Polygenetic risk scores for SLE and their accuracies across ancestries

Polygenic risk scores (PRS) have been used to estimate individual risk to complex diseases, such as coronary artery disease46 and schizophrenia47. However, as the majority of GWAS findings used to calculate these scores are based on European populations, their accuracy in other populations may be limited. PRS for SLE, trained by data on European populations, were tested on individuals of three Chinese cohorts using the lassosum algorithm48 (see “Methods” section). The area under the receiver-operator curve (AUC) ranged from 0.62 to 0.64 for the three Chinese cohorts. Similar results were observed in the reverse case (Supplementary Fig. 13a). The LDpred49 algorithm produced similar results (Supplementary Fig. 13b). These analyses suggest a partial transferability of PRS between the two ancestries.

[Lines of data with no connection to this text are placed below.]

-- ==== Sys2Proof/Machine/Dispatch.lean ====
section
/-! DEFINITION. Which meaning each command has: one arm per constructor. -/

namespace Sys2Proof.Machine
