/-! ## Flash backing and the churn engine -/

/-- Drives: enabling a root port brings its link up, where the port is not locked; a drive whose link trains wide starts its set-up, a narrow one is
refused; set-up that fails, or offers fewer than 8 queue pairs, refuses the drive, and a set-up that succeeds makes it ready; a drive in service or in
set-up that times out or loses its link leaves it; a clean retry leaves the drive in service, a failed one does what the command calls for; the last
flush of all drives writes the headers. What a change of a drive's state shows (R187–R189, R200–R204). -/
def Obligations.DrivesTakeEffect : Prop :=
  ∀ (s : State) (p : Nat), quiet s → p < 8 →
    -- root ports
    (∀ link, s.dev.bit Reg.NVH.LOCK.LOCK = true → exec (.drivePortEnable p link) s = .next (withDev s (s.dev.discard Reg.NVH.CFG.PORT_EN.addr 1))) ∧
    (∀ link, s.dev.bit Reg.NVH.LOCK.LOCK = false → (s.dev.get Reg.NVH.CFG.PORT_EN).testBit p = true → exec (.drivePortEnable p link) s = .next s) ∧
    (∀ link, s.dev.bit Reg.NVH.LOCK.LOCK = false → (s.dev.get Reg.NVH.CFG.PORT_EN).testBit p = false →
      let u := s.dev.set Reg.NVH.CFG.PORT_EN (withBit (s.dev.get Reg.NVH.CFG.PORT_EN) p)
      exec (.drivePortEnable p link) s = .next (s.did (if link = 0 then u.setDrv p 0 0 0 0 0 noGran else u.driveLink p (link == 1))) ∧
      (u.get Reg.NVH.CFG.PORT_EN).testBit p = true) ∧
    -- links and set-up
    (∀ wide, (s.dev.get Reg.NVH.CFG.PORT_EN).testBit p = true → inService (s.dev.get (Reg.NVH.DRV.STATE p)) = false →
      exec (.driveLinkUp p wide) s =
        .next (s.did (if wide then (s.dev.setDrv p 1 0 0 0 0 noGran).driveAdmin p else s.dev.setDrv p 6 1 0x1A3 0 0 noGran))) ∧
    (∀ wide, (s.dev.get Reg.NVH.CFG.PORT_EN).testBit p = false ∨ inService (s.dev.get (Reg.NVH.DRV.STATE p)) = true →
      exec (.driveLinkUp p wide) s = .next s) ∧
    (∀ ok q c1 c2, s.dev.get (Reg.NVH.DRV.STATE p) ≠ 1 → exec (.driveInitComplete p ok q c1 c2) s = .next s) ∧
    (∀ ok q c1 c2, s.dev.get (Reg.NVH.DRV.STATE p) = 1 → ok = false ∨ q < 8 →
      exec (.driveInitComplete p ok q c1 c2) s = .next (s.did (s.dev.setDrv p 6 2 0x1A3 0 0 noGran))) ∧
    (∀ q c1 c2, s.dev.get (Reg.NVH.DRV.STATE p) = 1 → 8 ≤ q →
      let u := (({ s.dev with media := s.dev.media.put p { s.dev.media.getD p {} with cap1 := c1, cap2 := c2 } } : Dev).calTrained (136 + 4 * p) 4).set
        (Reg.NVH.DRV.QPAIRS p) (min 64 q)
      exec (.driveInitComplete p true q c1 c2) s = .next (s.did
        ((if u.slotOfPort p = 255 then u else u.nvme (u.slotOfPort p) .createQueue 0 0 (min 64 q)).driveReady p))) ∧
    (1 ≤ s.dev.get (Reg.NVH.DRV.STATE p) → s.dev.get (Reg.NVH.DRV.STATE p) ≤ 3 →
      exec (.driveLinkDown p) s = .next (s.did (s.dev.driveOut p 5 8 0x1A2 0 0 noGran))) ∧
    (s.dev.get (Reg.NVH.DRV.STATE p) = 0 ∨ 3 < s.dev.get (Reg.NVH.DRV.STATE p) → exec (.driveLinkDown p) s = .next s) ∧
    -- what a change of state shows
    (∀ st reason id status lba gran, st < 8 → reason < 16 → inService (s.dev.get (Reg.NVH.DRV.STATE p)) = inService st →
      let u := s.dev.setDrv p st reason id status lba gran
      u.get (Reg.NVH.DRV.STATE p) = st ∧ u.get (Reg.NVH.DRV.REASON p) = reason ∧ (¬ (1 ≤ st ∧ st ≤ 3) → u.get (Reg.NVH.DRV.QPAIRS p) = 0) ∧
        u.frames = s.dev.frames ∧ u.media = s.dev.media ∧ u.dirty = s.dev.dirty ∧ u.out = s.dev.out ∧
        (s.dev.slotOfPort p = 255 → s.dev.driveOut p st reason id status lba gran = u)) ∧
    -- timeouts and errors of the drives of the image
    (∀ d, d < s.dev.imageN →
      (inService (s.dev.driveSt d) = true ∨ s.dev.driveSt d = 1 → exec (.driveCommandTimeout d) s =
        .next (s.did ((s.dev.count Reg.NVH.TIMEOUTS.COUNT Reg.NVH.TIMEOUTS.SAT 1 nvhSat).driveOut (s.dev.portOfDrive d) 4 6 0x1A6 0 0 noGran))) ∧
      (inService (s.dev.driveSt d) = false → s.dev.driveSt d ≠ 1 → exec (.driveCommandTimeout d) s = .next s ∧
        ∀ op g ok status lba, exec (.driveCommandError d op g ok status lba) s = .next s) ∧
      (inService (s.dev.driveSt d) = true → ∀ g status lba,
        exec (.driveCommandError d 0 g true status lba) s = .next (withDev s
          ((s.dev.count Reg.NVH.RD_RETRY.COUNT Reg.NVH.RD_RETRY.SAT 1 nvhSat).raise
            (s.dev.drvEv 0x1A4 (s.dev.portOfDrive d) (s.dev.driveSt d) status lba g))) ∧
        exec (.driveCommandError d 1 g true status lba) s = .next s ∧
        exec (.driveCommandError d 2 g true status lba) s = .next s ∧
        exec (.driveCommandError d 1 g false status lba) s = .next (s.did (s.dev.driveOut (s.dev.portOfDrive d) 4 5 0x1A1 status lba g)) ∧
        exec (.driveCommandError d 2 g false status lba) s = .next (s.did (s.dev.driveOut (s.dev.portOfDrive d) 4 5 0x1A1 status lba noGran)) ∧
        (∀ ok, exec (.driveCommandError d 3 g ok status lba) s =
          .next (s.did (s.dev.driveOut (s.dev.portOfDrive d) 4 7 0x1A1 status lba noGran))) ∧
        (calm s.dev → s.dev.learns.list = [] → s.dev.fills.get? g = none → s.dev.destages.list = [] →
          exec (.driveCommandError d 0 g false status lba) s =
            .next (s.did (s.dev.readFailed (s.dev.portOfDrive d) (s.dev.driveSt d) status lba g))))) ∧
    (∀ d op g ok status lba, s.dev.imageN ≤ d → exec (.driveCommandError d op g ok status lba) s = .next s ∧
      exec (.driveCommandTimeout d) s = .next s) ∧
    -- flushes
    (∀ d, (s.dev.drive d).flushing = false → exec (.driveFlushComplete d) s = .next s) ∧
    (∀ d, (s.dev.drive d).flushing = true →
      let u := s.dev.setDrive d { s.dev.drive d with flushing := false, flushed := true }
      let l := (List.range u.imageN).filter u.driveOk
      (l ≠ [] → (∀ x ∈ l, (u.drive x).flushed = true) → s.dev.get Reg.HLD.STATUS.STATE = 4 → s.dev.get Reg.NVH.IMG_STS.STATE = 6 →
        ∃ t, exec (.driveFlushComplete d) s = .next t ∧ t = s.did (u.flushHeaders.set Reg.NVH.IMG_STS.STATE 7) ∧
          t.dev.get Reg.NVH.IMG_STS.STATE = 7) ∧
      ((∃ x ∈ l, (u.drive x).flushed = false) ∨ s.dev.get Reg.HLD.STATUS.STATE ≠ 4 ∨ s.dev.get Reg.NVH.IMG_STS.STATE ≠ 6 →
        exec (.driveFlushComplete d) s = .next (withDev s u)))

Using samples from the GZ cohort as the validation dataset, performance of predictors trained using GWAS summary statistics from the HK and CC cohorts (2618 cases and 7446 controls) or from the European cohorts (4,576 cases and 8039 controls) were evaluated. Ancestry-matched predictors significantly outperformed (AUC = 0.76, 95% CI: 0.74–0.78) ancestry mismatched predictors (AUC = 0.62, 95%CI: 0.60–0.64) (Fig. 5a). When the analysis was repeated by randomly choosing the same number of samples (1500 cases and 1500 controls) from each of the Chinese and European GWAS as training data, a similar difference was observed (Supplementary Fig. 14). Ancestry-matched PRS for samples in the GZ cohort had a mean difference of 0.89 (standard deviation) between the SLE case and control groups (t-test P = 9.01E−116) and disease classification using the optimal threshold achieved 73.4% sensitivity and 65.4% specificity (Fig. 5b; see “Methods” section). Disease risk increased with higher PRS, with individuals in the highest PRS decile having a much higher disease risk than those in the lowest decile (OR = 30.3, Chi-square test P = 6.23E−54; Fig. 5c).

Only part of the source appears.